Problem statement: After going through the data, give the number of lines that contain the word "where" as your sole answer.

- - -

-- ==== Sys2Proof/Certificates/Slice0/Obligations.lean ====
section
/-! DEFINITION. The statements for the provers: what the spec's numbered rules say that the machine does. -/

open Sys2Proof Sys2Proof.Machine

/-! ## Encoding -/

/-- Words written out from 30_encoding.md R81 and R83 (some of them those of 95_test_vectors.md T6.1) decode to the
commands and to ILLEGAL rows, and the phase codes of 10_state.md R38 select their micro-operations. The rules say of
an illegal word that it is illegal, not which row it is; that 0x1a7f and 0x3c00, which match two ILLEGAL rows each,
get the first of them in the table's order is the model's choice (log 11), as is the DATA that NOP, INIT and FINISH
keep (log 12). -/
def Obligations.SampleWordsDecode : Prop :=
  decodeCommand 0x0000 = .nop 0x00 ∧ decodeCommand 0x00ff = .nop 0xff ∧
  decodeCommand 0x10ff = .init 0xff ∧ decodeCommand 0x2061 = .write 0x61 ∧ decodeCommand 0x3055 = .finish 0x55 ∧
  decodeCommand 0x4000 = .illegalOp4to7 0 0 0 ∧ decodeCommand 0x8061 = .illegalOp8to15 0 0 0x61 ∧
  decodeCommand 0x2100 = .illegalRsv8 2 0 0 ∧ decodeCommand 0x1a7f = .illegalRsv9 1 2 0x7f ∧
  decodeCommand 0x3c00 = .illegalRsv10 3 1 0 ∧ decodeCommand 0x0800 = .illegalRsv11 0 0 ∧
  decodeMicroOp 2 0 = .ok .padMsg ∧ decodeMicroOp 2 1 = .ok .padPending ∧ decodeMicroOp 3 0 = .ok .expand ∧
  decodeMicroOp 4 0 = .ok .round ∧ decodeMicroOp 5 0 = .ok .accum ∧ decodeMicroOp 6 0 = .ok .assemble

/-- 30_encoding.md R81: the OP field selects the command, by the match and mask values of its table. -/
def Obligations.OpcodeMapByMatchAndMask : Prop :=
  ∀ w : CmdWord,
    (w &&& 0xFF00 = 0x0000 → decodeCommand w = .nop (dataField w)) ∧
    (w &&& 0xFF00 = 0x1000 → decodeCommand w = .init (dataField w)) ∧
    (w &&& 0xFF00 = 0x2000 → decodeCommand w = .write (dataField w)) ∧
    (w &&& 0xFF00 = 0x3000 → decodeCommand w = .finish (dataField w)) ∧
    (4 ≤ w.toNat / 2 ^ 12 → (decodeCommand w).isIllegal = true)

/-- 30_encoding.md R83: which words are legal, how many are not, what each decodes to, and what an illegal word does. -/
def Obligations.LegalWordsExactly : Prop :=
  (∀ w : CmdWord, legal w = true ↔ w.toNat / 2 ^ 12 ≤ 3 ∧ w.toNat / 2 ^ 8 % 16 = 0) ∧
  (∀ w : CmdWord, (decodeCommand w).isIllegal = !legal w) ∧
  (∀ w : CmdWord, legal w = true →
    [Instr.nop (dataField w), .init (dataField w), .write (dataField w), .finish (dataField w)][w.toNat / 2 ^ 12]? =
      some (decodeCommand w)) ∧
  ((List.range 65536).filter fun n => !legal (BitVec.ofNat 16 n)).length = 64512 ∧
  (∀ (w : CmdWord) (s : State), legal w = false → cmdReady s = true → s.phase ≠ .error →
    exec (decodeCommand w) s =
      .next { s with phase := .error, cause := .cmd, D := Vector.replicate 32 0 }) ∧
  (∀ (w : CmdWord) (s : State), legal w = false → s.phase = .error → exec (decodeCommand w) s = .next s)

/-- Decode and encode agree (which ILLEGAL row a word gets is log 11, the DATA that is kept log 12): an instruction
with a code is what its code decodes to, with every operand at every value, no bit of a command word is dropped, and
what decodes has a code. -/
def Obligations.DecodeEncodeRoundTrip : Prop :=
  (∀ (i : Instr) (c : Code), encode i = some c → decode c = .ok i) ∧
  (∀ w : CmdWord, encode (decodeCommand w) = some (.command w)) ∧
  (∀ (c : Code) (i : Instr), decode c = .ok i → ∃ c', encode i = some c')

/-- 30_encoding.md R85 and R87: the disassembly of a word is a line, and that line's encoding is the word again, with the
DATA that is not printed replaced by 0. -/
def Obligations.DisassemblyReadsBack : Prop :=
  ∀ w : CmdWord, ∃ l : AsmLine, readItem (disassemble w) = some (.line l) ∧
    lineWord l = if legal w = true ∧ opField w ≠ 2 then w &&& 0xFF00 else w

/-- 30_encoding.md R85 and R86 on the spec's own lines and a HASH pseudo-instruction. -/
def Obligations.AssemblerLines : Prop :=
  assembleText ["NOP".toList, "INIT".toList, "WRITE 0x61".toList, "write 'c' ; comment".toList, "FINISH".toList,
    ".word 0x4000".toList, "WAIT".toList, "HASH \"a\\x62\"".toList] =
    some [0x0000, 0x1000, 0x2061, 0x2063, 0x3000, 0x4000, 0x1000, 0x2061, 0x2062, 0x3000]
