-- ==== Sys2Proof/Laws/Ops.lean ====
section
/-! SUPPORT. For each shared operation, once, everything that it can do. -/

namespace Sys2Proof.Machine

/-! ## Phases -/

theorem cmdReady_iff (s : State) :
    cmdReady s = true ↔ s.phase = .idle ∨ s.phase = .absorb ∨ s.phase = .done ∨ s.phase = .error := by
  unfold cmdReady busy; cases s.phase <;> simp [Phase.isBusy]

theorem busy_iff (s : State) :
    busy s = true ↔
      s.phase = .pad ∨ s.phase = .expand ∨ s.phase = .round ∨ s.phase = .accum ∨ s.phase = .assemble := by
  unfold busy; cases s.phase <;> simp [Phase.isBusy]

theorem cmdReady_eq_not_busy (s : State) : cmdReady s = !busy s := rfl

/-! ## Acceptance -/

theorem acceptCommand_ready {f : State → State} {s : State} (h : cmdReady s = true) :
    acceptCommand f s = .next (f s) := by simp [acceptCommand, h]

theorem acceptCommand_busy {f : State → State} {s : State} (h : cmdReady s = false) :
    acceptCommand f s = .next s := by simp [acceptCommand, h]

/-- A command always answers a next state: its effect where it is accepted, the same state where it is not. -/
theorem acceptCommand_next {f : State → State} {s s' : State} (h : acceptCommand f s = .next s') :
    (cmdReady s = true ∧ s' = f s) ∨ (cmdReady s = false ∧ s' = s) := by
  cases hr : cmdReady s <;> simp [acceptCommand, hr] at h <;> simp [h]

@[simp] theorem unlessError_error {f : State → State} {s : State} (h : s.phase = .error) : unlessError f s = s := by
  simp [unlessError, h]

@[simp] theorem unlessError_other {f : State → State} {s : State} (h : s.phase ≠ .error) : unlessError f s = f s := by
  simp [unlessError, h]

@[simp] theorem inJob_absorb {f : State → State} {s : State} (h : s.phase = .absorb) : inJob f s = f s := by
  simp [inJob, h]

@[simp] theorem inJob_other {f : State → State} {s : State} (h : s.phase ≠ .absorb) :
    inJob f s = raiseError .seq s := by simp [inJob, h]

/-! ## Micro-operations -/

/-- A micro-operation answers a next state exactly where it is selected, and that state is its effect. -/
theorem whenSelected_next {m : String} {sel : Bool} {x s' : State} :
    whenSelected m sel x = .next s' ↔ sel = true ∧ s' = x := by
  cases sel <;> simp [whenSelected, eq_comm]

/-! ## Functions -/

/-- Evaluating a function writes funcOut and nothing else. -/
theorem yieldValue_next {v : FuncValue} {s s' : State} :
    yieldValue v s = .next s' ↔ s' = { s with funcOut := v } := by
  simp [yieldValue, eq_comm]

/-! ## Ports -/

@[simp] theorem dropPause_nil : dropPause [] = [] := rfl
@[simp] theorem dropPause_none (l : List (Option CmdWord)) : dropPause (none :: l) = l := rfl
@[simp] theorem dropPause_some (w : CmdWord) (l : List (Option CmdWord)) :
    dropPause (some w :: l) = some w :: l := rfl

/-- A passed pause presents no word and loses none. -/
theorem dropPause_reduceOption (l : List (Option CmdWord)) :
    (dropPause l).reduceOption = l.reduceOption := by
  cases l with
  | nil => rfl
  | cons x l => cases x <;> simp

/-! ## Commands as functions of the state

What each command does to a quiescent core; a busy core takes none of them. -/

/-- The effect of a decoded word on a quiescent core, in the order of 60_exceptions.md R236. -/
theorem exec_command (w : CmdWord) (s : State) :
    exec (decodeCommand w) s = acceptCommand
      (if legal w = true then
        if opField w = 0 then id
        else if opField w = 1 then startJob
        else if opField w = 2 then unlessError (inJob (writeInJob (dataField w)))
        else unlessError (inJob finishJob)
      else unlessError (raiseError .cmd)) s := by
  unfold decodeCommand
  split
  · unfold decodeLegal; repeat' split
    all_goals simp_all [exec, execNop, execInit, execWrite, execFinish]
  · unfold decodeIllegal; repeat' split
    all_goals
      simp_all [exec, illegalWord, execIllegalOp4to7, execIllegalOp8to15, execIllegalRsv8, execIllegalRsv9,
        execIllegalRsv10, execIllegalRsv11]

end Sys2Proof.Machine
end

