-- ==== Sys2Proof/Tests/Slice0.lean ====
section
/-! SUPPORT. Tests with results taken from 95_test_vectors.md (T1 to T7) or worked out by hand from the rules, and for each
statement with hypotheses a concrete state and operands that meet them. -/

set_option Elab.async false

namespace Sys2Proof.Tests

open Sys2Proof Sys2Proof.Machine

/-! ## Small states -/

/-- The state after reset, put into a phase and a padding stage; in ERROR the cause is SEQ. -/
def inPhase (p : Phase) (st : PStage := .msg) : State :=
  { State.reset with phase := p, pstage := st, cause := if p = .error then .seq else .none }

/-- A quiescent or busy state with one word presented. -/
def presented (p : Phase) (w : CmdWord) : State := { inPhase p with cmdIn := [some w] }

/-- ABSORB with L = n bytes counted, blen = n mod 64, and a limit. -/
def absorbed (n limit : Nat) : State :=
  { inPhase .absorb with
    L := BitVec.ofNat 61 n, blen := BitVec.ofNat 6 n, cfg := { maxMsgBytes := BitVec.ofNat 61 limit } }

/-- PAD with blen = n, L = n and a buffer of bytes 0x61. -/
def padding (n : Nat) (st : PStage := .msg) : State :=
  { inPhase .pad st with
    L := BitVec.ofNat 61 n, blen := BitVec.ofNat 6 n, BLK := Vector.replicate 64 0x61 }

/-- The padded block of "abc" (T2.2). -/
def abcBlock : Block :=
  Vector.ofFn fun j => if j.val = 63 then 0x18 else [0x61, 0x62, 0x63, 0x80][j.val]?.getD 0

/-- The registers after the 64 rounds of the "abc" block (T3.3, t = 63). -/
def abcRegs : HashState :=
  #v[0x506e3058, 0xd39a2165, 0x04d24d6c, 0xb85e2ce9, 0x5ef50f24, 0xfb121210, 0x948d25b6, 0x961f4894]

/-- The hash state of "abc" (T5). -/
def abcHash : HashState :=
  #v[0xba7816bf, 0x8f01cfea, 0x414140de, 0x5dae2223, 0xb00361a3, 0x96177a9c, 0xb410ff61, 0xf20015ad]

/-- Whether an outcome is a next state with a property. -/
def answers (r : Result) (f : State → Bool) : Bool :=
  match r with
  | .next s => f s
  | .fault _ => false
  | .refused _ => false

theorem answers_spec {r : Result} {f : State → Bool} (h : answers r f = true) : ∃ s, r = .next s ∧ f s = true := by
  cases r with
  | next s => exact ⟨s, rfl, h⟩
  | fault e => cases h
  | refused e => cases h

/-! ## WellFormed -/

theorem test_wf_accepts_empty_pad : (Instr.fnPad []).wf = true := by decide
theorem test_wf_refuses_long_pad : (Instr.fnPad (List.replicate (2 ^ 61) 0)).wf = false := by
  simp only [Instr.wf, padDomain, List.length_replicate, Nat.lt_irrefl, decide_false]
theorem test_wf_accepts_whole_split : (Instr.fnSplit (List.replicate 64 0)).wf = true := by decide
theorem test_wf_refuses_partial_split : (Instr.fnSplit [0x80]).wf = false := by decide
theorem test_cfg_refuses_zero_limit : Config.wf { maxMsgBytes := 0 } = false := by decide

/-! ## Decoding: words written out from 30_encoding.md R80 to R83 as OP, RSV, DATA -/

theorem test_decode_nop : decodeCommand (0b0000#4 ++ 0b0000#4 ++ 0b11111111#8) = .nop 0xff := by decide
theorem test_decode_init : decodeCommand (0b0001#4 ++ 0b0000#4 ++ 0b00000000#8) = .init 0x00 := by decide
theorem test_decode_write : decodeCommand (0b0010#4 ++ 0b0000#4 ++ 0b01100001#8) = .write 0x61 := by decide
theorem test_decode_finish : decodeCommand (0b0011#4 ++ 0b0000#4 ++ 0b01010101#8) = .finish 0x55 := by decide
theorem test_decode_illegalOp4to7 :
    decodeCommand (0b0110#4 ++ 0b1001#4 ++ 0b00000001#8) = .illegalOp4to7 0b10 0b1001 0x01 := by decide
theorem test_decode_illegalOp8to15 :
    decodeCommand (0b1111#4 ++ 0b1111#4 ++ 0b11111111#8) = .illegalOp8to15 0b111 0b1111 0xff := by decide
theorem test_decode_illegalRsv8 :
    decodeCommand (0b0011#4 ++ 0b1111#4 ++ 0b00000000#8) = .illegalRsv8 0b11 0b111 0x00 := by decide
theorem test_decode_illegalRsv9 :
    decodeCommand (0b0010#4 ++ 0b0110#4 ++ 0b01100001#8) = .illegalRsv9 0b10 0b01 0x61 := by decide
theorem test_decode_illegalRsv10 :
    decodeCommand (0b0001#4 ++ 0b1100#4 ++ 0b10000000#8) = .illegalRsv10 0b01 0b1 0x80 := by decide
theorem test_decode_illegalRsv11 :
    decodeCommand (0b0000#4 ++ 0b1000#4 ++ 0b00000000#8) = .illegalRsv11 0b00 0x00 := by decide

/-- The legal column of T6.1. -/
theorem test_legal_words :
    [0x0000, 0x00ff, 0x1000, 0x10ff, 0x2000, 0x2061, 0x20ff, 0x3000, 0x3055].all legal = true ∧
    [0x0100, 0x2100, 0x3f00, 0x4000, 0x8061, 0xf0ff, 0xffff].any legal = false := by decide

/-- The disassembly column of T6.1. -/
theorem test_disassembly :
    [0x00ff, 0x10ff, 0x2061, 0x3055, 0x0100, 0xffff].map disassemble =
      ["NOP".toList, "INIT".toList, "WRITE 0x61".toList, "FINISH".toList, ".word 0x0100".toList,
        ".word 0xffff".toList] := by decide

/-- The phase codes of 10_state.md R38 select the micro-operations; every other code is refused by name. -/
theorem test_decode_microOps :
    decodeMicroOp 0b0010 0b00 = .ok .padMsg ∧ decodeMicroOp 0b0010 0b01 = .ok .padPending ∧
    decodeMicroOp 0b0011 0b00 = .ok .expand ∧ decodeMicroOp 0b0100 0b10 = .ok .round ∧
    decodeMicroOp 0b0101 0b01 = .ok .accum ∧ decodeMicroOp 0b0110 0b10 = .ok .assemble := by decide
theorem test_decode_refuses_microOps :
    decodeMicroOp 0b0010 0b10 = .error .padAfterLast ∧ decodeMicroOp 0b0010 0b11 = .error .unusedStage ∧
    decodeMicroOp 0b0000 0b00 = .error (.quiescentPhase 0) ∧ decodeMicroOp 0b1000 0b00 = .error (.quiescentPhase 8) ∧
    decodeMicroOp 0b1001 0b00 = .error (.unusedPhase 9) ∧ decodeMicroOp 0b1111 0b00 = .error (.unusedPhase 15) := by
  decide

/-- The match values of the opcode table, one for each of its rows with an encoding. -/
theorem test_table_words :
    [0x0000, 0x1000, 0x2000, 0x3000, 0x4000, 0x8000, 0x0100, 0x0200, 0x0400, 0x0800].map (decodeTableWord 16) =
      [some (.nop 0), some (.init 0), some (.write 0), some (.finish 0), some (.illegalOp4to7 0 0 0),
        some (.illegalOp8to15 0 0 0), some (.illegalRsv8 0 0 0), some (.illegalRsv9 0 0 0),
        some (.illegalRsv10 0 0 0), some (.illegalRsv11 0 0)] ∧
    [0x2, 0x12, 0x3, 0x4, 0x5, 0x6].map (decodeTableWord 8) =
      [some .padMsg, some .padPending, some .expand, some .round, some .accum, some .assemble] ∧
    decodeTableWord 16 0x10000 = none ∧ decodeTableWord 8 0 = none := by decide

/-! ## The placed instruction is the one that the next step runs -/

theorem test_fetch_write :
    answers (step (State.reset.withFetchWord 16 0x2061)) (fun s => decide (status s = 0x0248 ∧ s.cmdIn = [])) = true := by
  decide
theorem test_fetch_round :
    answers (step (State.reset.withFetchWord 8 0x4)) (fun s => decide (s.phase = .round ∧ s.t = 1)) = true := by
  decide +kernel
theorem test_fetch_padPending :
    answers (step (State.reset.withFetchWord 8 0x12)) (fun s => decide (s.phase = .expand ∧ s.pstage = .last)) = true := by
  decide +kernel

- - -

Answer box: 2